2. method according to claim 1 is characterized in that, the notion dictionary is set, and the notion dictionary mainly comprises: between the notion and the various relations between the attribute of notion, and the corresponding relation between notion and its linguistic notation;
Described natural language assembly process comprises: use the assembly algorithm that the conceptual language symbol assembly from original text that comprises in the notion dictionary is come out.
3. method according to claim 2, it is characterized in that the relation between the described notion comprises: last the next, the synonym between the notion, antisense, to justice, whole and part, attribute and host, material and finished product, main body and incident, content and event relation.
4. method according to claim 1 is characterized in that, the described concept process that meets current linguistic context most of choosing adopts the meaning of one's words to meet collocating principle and adopts the linguistic context principle that is consistent.
5. according to claim 1 or 4 described methods, it is characterized in that described concept identification also comprises the recognizer of utilizing digital quantity, the digital quantity in the text is identified.
6. method according to claim 1 is characterized in that, describedly also comprises after trying to achieve complete semanteme: according to the natural language meaning of one's words of setting up and the mapping relations identifying operation content between the computer operation;
Different by operation, identifying operation content from command text, locating content indication resource;
Executable operations, the output result also presents.

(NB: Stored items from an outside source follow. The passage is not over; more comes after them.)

-- ==== Sys2Proof/Machine/KeyOps.lean ====
section
/-! DEFINITION. The key operations, key events of the line and of the cache, and GDOI (07, 11). -/

namespace Sys2Proof.Machine

/-! ### Loading and generating -/

/-- Continue with a load: one of a private key needs randomness (R348, R353, R389). -/
def loadDraw (q : Call) (kind : Nat) (s : State) (k : State → OpOut) : OpOut :=
  if isPrivateKind kind then withDraw q s k else k s

/-- Fill the slot, and store the blob with VAULT. -/
def installKey (b : Blob) (m : Bytes) (vault : Bool) (s : State) : State :=
  if vault then vaultStore b (fillSlot b m s) else fillSlot b m s

/-- KEY_LOAD (R295, R299 to R301): a blob is checked in the order of R295 and fills slots; with VAULT it is also stored. -/
def execKeyLoad (q : Call) (vault : Bool) (x : Blob) (s : State) : Host.Outcome State Fault Refusal :=
  .next (runOp 0x0101 q 0 s fun s =>
    if blobFormOk 1 x = false then .done (reject 0) s
    else match ownHandle q.f x.handle with
      | some code => .done (bare code) s
      | none =>
        if s.key.rootPresent = false then .done (bare stKeyNotLoaded) s
        else match unwrapped s x with
          | none => .done (reject 0) s
          | some m =>
            if usageOk x.attr.kind x.attr.usage = false then .done (reject 0) s
            else if vault ∧ vaultFits s x.handle x.len = false then .done (bare stRefusedFull) s
            else match s.key? x.handle with
              | some k => .done (okDetail x.handle) (if vault then vaultStore k.blob s else s)
              | none =>
                if s.slotsFit q.f (kindSlots x.attr.kind) = false then .done (bare stRefusedFull) s
                else loadDraw q x.attr.kind s fun s1 => .done (okDetail x.handle) (installKey x m vault s1))

/-- KEY_UNLOAD (R302): the slots are zeroed and freed unless the handle is pinned. -/
def execKeyUnload (q : Call) (handle : Nat) (s : State) : Host.Outcome State Fault Refusal :=
  .next (runOp 0x0102 q 0 s fun s =>
    match ownHandle q.f handle with
    | some code => .done (bare code) s
    | none =>
      if s.key.rootPresent = false ∨ s.key? handle = none then .done (bare stKeyNotLoaded) s
      else if isPinned s handle then .done (bare stKeyUsageDenied) s
      else .done (bare stOk) (dropKey handle s))

/-- The body of KEY_GENERATE is in range (Table 11-5). -/
def genBodyOk (kind flags keyLen usage notBefore notAfter : Nat) : Bool :=
  kindLenOk kind (kindLen kind keyLen) && !isRsa kind && (kind == 3 || keyLen == 0) && usageOk kind usage
    && (!bitOf flags 2 || bitOf flags 1) && (notBefore == 0 || stampValid notBefore)
    && (notAfter == 0 || (stampValid notAfter && decide (notBefore < notAfter)))

/-- KEY_GENERATE (R299): a new key is drawn and sealed in a blob, and with LOAD loaded. -/
def execKeyGenerate (q : Call) (kind flags keyLen usage ident group notBefore notAfter : Nat) (s : State) :
    Host.Outcome State Fault Refusal :=
  let len := kindLen kind keyLen
  .next (runOp 0x0103 q (blobLen len) s fun s =>
    if s.key.rootPresent = false then .done (bare stKeyNotLoaded) s
    else if genBodyOk kind flags keyLen usage notBefore notAfter = false then .done (reject 0) s
    else match allocHandle q.f s with
      | none => .done (bare stRefusedFull) s
      | some (h, s1) =>
        if (bitOf flags 1 && !s.slotsFit q.f (kindSlots kind)) || (bitOf flags 2 && !vaultFits s h (blobLen len)) then
          .done (bare stRefusedFull) s
        else withDraw q s fun _ =>
          let m := drawMaterial kind len s1
          let attr : KeyAttr :=
            { kind, origin := 1, migratable := bitOf flags 0, usage, ident, group, notBefore, notAfter,
              created := toStamp s.sck.now, keyLen := len }
          let b := sealBlob h attr m.1 m.2
          let s3 := if bitOf flags 1 then installKey b.1 m.1 (bitOf flags 2) b.2 else b.2
          .done { code := stOk, detail := h, resultLen := blobLen len, output := blobBytes b.1 } s3)

/-- KEY_BLOB_READ (R305): the current blob of a loaded key; the test of OUT_LEN follows the key checks (R465). -/
def execKeyBlobRead (q : Call) (handle : Nat) (s : State) : Host.Outcome State Fault Refusal :=
  .next (runOp 0x0104 q 0 s fun s =>
    match ownHandle q.f handle with
    | some code => .done (bare code) s
    | none =>
      match s.key? handle with
      | none => .done (bare stKeyNotLoaded) s
      | some k =>
        let len := blobLen k.blob.attr.keyLen
        if s.key.rootPresent = false then .done (bare stKeyNotLoaded) s
        else if q.hdr.outLen < len then .done { code := stInputRejected, resultLen := len } s
        else .done { code := stOk, resultLen := len, output := blobBytes k.blob } s)

/-- KEY_VAULT_STORE (R305): a loaded key's blob is written to its function's vault sectors. -/
def execKeyVaultStore (q : Call) (handle : Nat) (s : State) : Host.Outcome State Fault Refusal :=
  .next (runOp 0x0105 q 0 s fun s =>
    match ownHandle q.f handle with
    | some code => .done (bare code) s
    | none =>
      match s.key? handle with
      | none => .done (bare stKeyNotLoaded) s
      | some k =>
        if s.key.rootPresent = false then .done (bare stKeyNotLoaded) s
        else if vaultFits s handle (blobLen k.blob.attr.keyLen) = false then .done (bare stRefusedFull) s
        else .done (bare stOk) (vaultStore k.blob s))

/-- The active or standby image of the function names the key with VAULT (R305). -/
def vaultNamed (s : State) (f h : Nat) : Bool :=
  (Tbl.find? f s.pln.parts).any fun p =>
    p.active.any (fun c => imageVaults c.image h) || p.held.any (fun c => imageVaults c.image h)

/-- KEY_VAULT_DELETE (R305): the blob is removed unless an image names it with VAULT; OK for a key not in the vault. -/
def execKeyVaultDelete (q : Call) (handle : Nat) (s : State) : Host.Outcome State Fault Refusal :=
  .next (runOp 0x0106 q 0 s fun s =>
    match ownHandle q.f handle with
    | some code => .done (bare code) s
    | none =>
      if vaultNamed s q.f handle then .done (bare stKeyUsageDenied) s
      else if Tbl.has s.key.vault handle then
        .done (bare stOk) (keyEvent q.f handle 9 0 { s with key := { s.key with vault := Tbl.del handle s.key.vault } })
      else .done (bare stOk) s)

/-! ### Reservations (R330) -/

/-- Open reservations of a domain. -/
def openReservations (d : Domain) : Nat := (d.reservations.filter fun r => r.bound.isNone).length

/-- KEY_RESERVE (R330): a handle is allocated and the group key it waits for recorded. -/
def execKeyReserve (q : Call) (kind : Nat) (vault : Bool) (usage ident group : Nat) (s : State) :
    Host.Outcome State Fault Refusal :=
  .next (runOp 0x0107 q 0 s fun s =>
    if kind = 0 ∨ 3 < kind ∨ usage = 0 ∨ 3 < usage ∨ group = 0 then .done (reject 0) s
    else if 256 ≤ openReservations (s.dom q.f) then .done (bare stRefusedFull) s
    else match allocHandle q.f s with
      | none => .done (bare stRefusedFull) s
      | some (h, s1) =>
        .done (okDetail h) (s1.updDom q.f fun d =>
          { d with reservations := d.reservations ++ [{ handle := h, group, ident, kind, usage, vault }] }))

/-- KEY_RESERVE_CANCEL (R330): an open reservation is cancelled. -/
def execKeyReserveCancel (q : Call) (handle : Nat) (s : State) : Host.Outcome State Fault Refusal :=
  .next (runOp 0x0108 q 0 s fun s =>
    match ownHandle q.f handle with
    | some code => .done (bare code) s
    | none =>
      if (s.dom q.f).reservations.any (fun r => r.handle == handle && r.bound.isNone) then
        .done (bare stOk) (s.updDom q.f fun d => { d with reservations := d.reservations.filter fun r => r.handle != handle })
      else .done (reject 0) s)

/-! ### Attestation (R327, R328) -/

/-- KEY_ATTEST (R328): a signed statement for a loaded key. -/
def execKeyAttest (q : Call) (handle : Nat) (challenge : Bytes) (s : State) : Host.Outcome State Fault Refusal :=
  .next (runOp 0x0109 q 0 s fun s =>
    match ownHandle q.f handle with
    | some code => .done (bare code) s
    | none =>
      match s.key? handle with
      | none => .done (bare stKeyNotLoaded) s
      | some k =>
        let len := statementLen (keyBodyLen k.blob.attr.kind)
        if s.key.rootPresent = false then .done (bare stKeyNotLoaded) s
        else if q.hdr.outLen < len then .done { code := stInputRejected, resultLen := len } s
        else .done { code := stOk, resultLen := len, output := statement 2 challenge (keyBody k s) s } s)

/-- DEVICE_ATTEST (R327): a statement for the device, the archive key or the transport key; with kind 1 the DIK
certificate follows. -/
def execDeviceAttest (q : Call) (kind : Nat) (challenge : Bytes) (s : State) : Host.Outcome State Fault Refusal :=
  .next (runOp 0x010A q 4096 s fun s =>
    if kind ≠ 1 ∧ kind ≠ 3 ∧ kind ≠ 4 then .done (reject 0) s
    else
      let body := if kind = 1 then [] else p384Public (if kind = 3 then s.ak else s.dtk)
      let cert := if kind = 1 then s.lcc.dikCert.getD [] else []
      let n := statementLen body.length
      .done { code := stOk, detail := n, resultLen := n + cert.length, output := statement kind challenge body s ++ cert } s)

/-! ### Key events -/

/-- Some active entry names the handle (KEY_CUR or KEY_NEXT). -/
def activeNames (s : State) (h : Nat) : Bool :=
  s.pln.parts.any fun p => p.2.active.any fun c => c.entries.any fun e =>
    e.2.keyCur == h || (e.2.keyNextValid && e.2.keyNext == h)

/-- KEY_LIFETIME_PASSED (R307): NOT_AFTER of a key that an active entry names has passed; one record per loaded key. -/
def execKeyLifetimePassed (handle : Nat) (s : State) : Host.Outcome State Fault Refusal :=
  onMain s <|
  match s.key? handle with
  | none => .next s
  | some k =>
    if k.blob.attr.notAfter ≠ 0 ∧ stampNs k.blob.attr.notAfter ≤ s.sck.now ∧ activeNames s handle
        ∧ s.key.lapsed.contains handle = false then
      .next (raiseEvent .key (handleFn handle) 3 (keyEvent (handleFn handle) handle 5 0
        { s with key := { s.key with lapsed := handle :: s.key.lapsed } }))
    else .next s

/-- Operations that waited for a slot: with the key back their OK reports RECOMPUTED; without it they complete
KEY_NOT_LOADED (R304). -/
def resolveWaiting (back : Bool) : List Nat → State → State
  | [], s => s
  | id :: t, s =>
    resolveWaiting back t (match s.ctx? id with
      | none => s
      | some c => if back then s.setCtx { c with recomputed := true } else finishCtx c (bare stKeyNotLoaded) (dropCtxItems id s))

/-- KEY_SLOT_REPAIR (R304): a slot with a memory error is filled again from the vault, or zeroed and the key is not
loaded. -/
def execKeySlotRepair (handle : Nat) (waiting : List Nat) (s : State) : Host.Outcome State Fault Refusal :=
  onMain s <|
  match s.key? handle with
  | none => .next s
  | some k =>
    if k.faulted = false then .next s
    else
      match Tbl.find? handle s.key.vault with
      | some b =>
        match unwrapped s b with
        | some m => .next (resolveWaiting true waiting (fillSlot b m s))
        | none => .next (resolveWaiting false waiting (raiseEvent .key (handleFn handle) 2
          (keyEvent (handleFn handle) handle 4 0 (dropKey handle s))))
      | none =>
        .next (resolveWaiting false waiting (raiseEvent .key (handleFn handle) 2
          (keyEvent (handleFn handle) handle 4 0 (dropKey handle s))))

/-! ### GDOI (R329 to R332) -/

/-- Replace the reservation of a handle. -/
def bindReservation (h : Nat) (check : Bytes) (l : List Reservation) : List Reservation :=
  l.map fun r => if r.handle = h then { r with bound := some check } else r

/-- A TEK is discarded with its record and flag (R331). -/
def discardTek (f handle : Nat) (s : State) : State := raiseEvent .key f 1 (keyEvent f handle 7 0 s)

/-- The reservation that a TEK's group, key identifier and algorithm match: an open one before a closed one (R330, R331). -/
def tekReservation (group ident kind len : Nat) (l : List Reservation) : Option Reservation :=
  let hit (r : Reservation) : Bool := r.group == group && r.ident == ident && r.kind == kind && kindLenOk kind len
  (l.find? fun r => r.bound.isNone && hit r) <|> l.find? hit

/-- GDOI_PUSH_RECEIVED (R330, R331): a TEK is bound to the open reservation it matches: its blob is sealed with ORIGIN 3,
loaded and with VAULT stored. One that matches none is discarded; at Restrict or above, with the quota full or with no
root it is discarded and the reservation stays open. -/
def execGdoiPushReceived (f group ident kind : Nat) (material : Bytes) (notBefore notAfter : Nat) (s : State) :
    Host.Outcome State Fault Refusal :=
  onMain s <|
  match tekReservation group ident kind material.length (s.dom f).reservations with
  | none => .next (discardTek f 0 s)
  | some r =>
    match r.bound with
    | some check => .next (if check = checkValue material then s else discardTek f r.handle s)
    | none =>
      if 1 ≤ s.level ∨ s.key.rootPresent = false ∨ s.slotsFit f (kindSlots kind) = false ∨ s.rnu.st ≠ .ready
          ∨ (r.vault = true ∧ vaultFits s r.handle (blobLen material.length) = false) then .next s
      else
        let attr : KeyAttr :=
          { kind, origin := 3, usage := r.usage, ident, group, notBefore, notAfter, created := toStamp s.sck.now,
            keyLen := material.length }
        let b := sealBlob r.handle attr material s
        let s2 := installKey b.1 material r.vault b.2
        let s3 := s2.updDom f fun d => { d with reservations := bindReservation r.handle (checkValue material) d.reservations }
        .next (raiseEvent .key f 0 (keyEvent f r.handle 6 0 s3))

/-- GDOI_KDC_PUSH (R332): as key distribution centre the module pushes a loaded TEK of ORIGIN 1 to its group's members at
the lead time before its NOT_BEFORE. Key use stops at Restrict (Table 07-15). -/
def execGdoiKdcPush (handle : Nat) (s : State) : Host.Outcome State Fault Refusal :=
  onMain s <|
  match s.key? handle with
  | none => .next s
  | some k =>
    let a := k.blob.attr
    if a.origin = 1 ∧ a.group ≠ 0 ∧ s.level = 0 ∧ stampNs a.notBefore ≤ s.sck.now + s.key.kdcLead * nsPerSec then
      .next (sendAll 0 (.groupKey handle) 12 s)
    else .next s

end Sys2Proof.Machine
end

7. method according to claim 6 is characterized in that, the foundation of the mapping relations between the described natural language meaning of one's words and the computer action is to bind realization by the core meaning of one's words and computer operation, operand.
8. method according to claim 6 is characterized in that, adopts sentence pattern method and priori method to try to achieve these two kinds of methods of the meaning of one's words in conjunction with coming the identifying operation content.
9. system according to claim 8, it is characterized in that, the process of described employing sentence pattern method comprises: the various sentence patterns of collecting each operation, and they are organized be stored in the knowledge base, and use rising space coupling finite-state automata to realize the identification of sentence pattern, afterwards, come content of operation in the recognition command text according to this sentence pattern.
10. system according to claim 9 is characterized in that, described resource location comprises: determine file is under which catalogue; What the filename of determining file is.
11. method according to claim 10, it is characterized in that, described definite file directory, determine that filename is by traveling through the realization of directory tree and matching files name, comprise: use finite-state automata to realize the extraction of keyword in the title, the keyword dictionary is gathered as pattern string, be input in the longest coupling finite-state automata, use finite-state automata to realize " extracting as required " then: each property value of each resource is all joined in the finite-state automata with the form of pattern string, make up automat then, and with its scan command text, then automat navigates to corresponding resource with the source attribute values that occurs in the output command string by property value.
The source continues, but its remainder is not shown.